(Collected data)
BEGIN
-- ==== Sys2Proof/Machine/TimerCommands.lean ====
section
/-! DEFINITION. The meanings of the expiries of the hold controller's, the sequencer's, the image's, the motor links' and the
derate unit's timers. -/

namespace Sys2Proof.Machine

/-- The start timer expires: FAILED, counted (R114). -/
def startTimeoutExpires (p : Part) : Part := enterFailed true p

/-- The settle timer expires: RUN (R115). -/
def genSettleExpires (p : Part) : Part := enterRun p

/-- The stop timer expires: FAILED, counted (R119). -/
def stopTimeoutExpires (p : Part) : Part := enterFailed true p

/-- The retry timer expires: OFF (R120). -/
def retryExpires (p : Part) : Part := enterOff p

/-- A motor link becomes STALE (R59). -/
def linkBecomesStale (motor : Motor) (p : Part) : Part :=
  p.setLink motor { p.links.get motor with freshness := .stale }

/-- PROMOTION_TIMER_EXPIRY (R103). -/
def execPromotionTimerExpiry (s : State) : Host.Outcome State Fault Refusal :=
  .next (s.on (whenDue promotionDue promote))

/-- LAYOVER_TIMER_EXPIRY (R104). -/
def execLayoverTimerExpiry (s : State) : Host.Outcome State Fault Refusal :=
  .next (s.on (whenDue layoverDue layoverExpires))

/-- START_TIMEOUT (R114). -/
def execStartTimeout (s : State) : Host.Outcome State Fault Refusal :=
  .next (s.on (whenDue startTimeoutDue startTimeoutExpires))

/-- GEN_SETTLE_EXPIRY (R115). -/
def execGenSettleExpiry (s : State) : Host.Outcome State Fault Refusal :=
  .next (s.on (whenDue genSettleDue genSettleExpires))

/-- STOP_TIMEOUT (R119). -/
def execStopTimeout (s : State) : Host.Outcome State Fault Refusal :=
  .next (s.on (whenDue stopTimeoutDue stopTimeoutExpires))

/-- RETRY_DELAY_EXPIRY (R120). -/
def execRetryDelayExpiry (s : State) : Host.Outcome State Fault Refusal :=
  .next (s.on (whenDue retryDue retryExpires))

/-- PARTNER_STALE (R34). -/
def execPartnerStale (partner : Partner) (s : State) : Host.Outcome State Fault Refusal :=
  .next (s.on (whenDue (staleDue partner) (becomeStale partner)))

/-- PARTNER_LOST (R34). -/
def execPartnerLost (partner : Partner) (s : State) : Host.Outcome State Fault Refusal :=
  .next (s.on (whenDue (lostDue partner) (becomeLost partner)))

/-- START_WINDOW_EXPIRY (R205). -/
def execStartWindowExpiry (s : State) : Host.Outcome State Fault Refusal :=
  .next (s.on (whenDue startWindowDue startWindowExpires))

/-- MOTOR_LINK_STALE (R59). -/
def execMotorLinkStale (motor : Motor) (s : State) : Host.Outcome State Fault Refusal :=
  .next (s.on (whenDue (linkStaleDue motor) (linkBecomesStale motor)))

/-- ARMING_TIMER_EXPIRY (R128). -/
def execArmingTimerExpiry (s : State) : Host.Outcome State Fault Refusal :=
  .next (s.on (whenDue armingDue armingExpires))

/-- CLEARING_TIMER_EXPIRY (R128). -/
def execClearingTimerExpiry (s : State) : Host.Outcome State Fault Refusal :=
  .next (s.on (whenDue clearingDue clearingExpires))

end Sys2Proof.Machine
end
END
■ **Exercise brief**
Using only the entries above, output the line with "def execPartnerStale (partner", the line with "def execStartWindowExpiry (s", and all lines between them, exactly as they stand.

■ **Task output**
def execPartnerStale (partner : Partner) (s : State) : Host.Outcome State Fault Refusal :=
  .next (s.on (whenDue (staleDue partner) (becomeStale partner)))

/-- PARTNER_LOST (R34). -/
def execPartnerLost (partner : Partner) (s : State) : Host.Outcome State Fault Refusal :=
  .next (s.on (whenDue (lostDue partner) (becomeLost partner)))

/-- START_WINDOW_EXPIRY (R205). -/
def execStartWindowExpiry (s : State) : Host.Outcome State Fault Refusal :=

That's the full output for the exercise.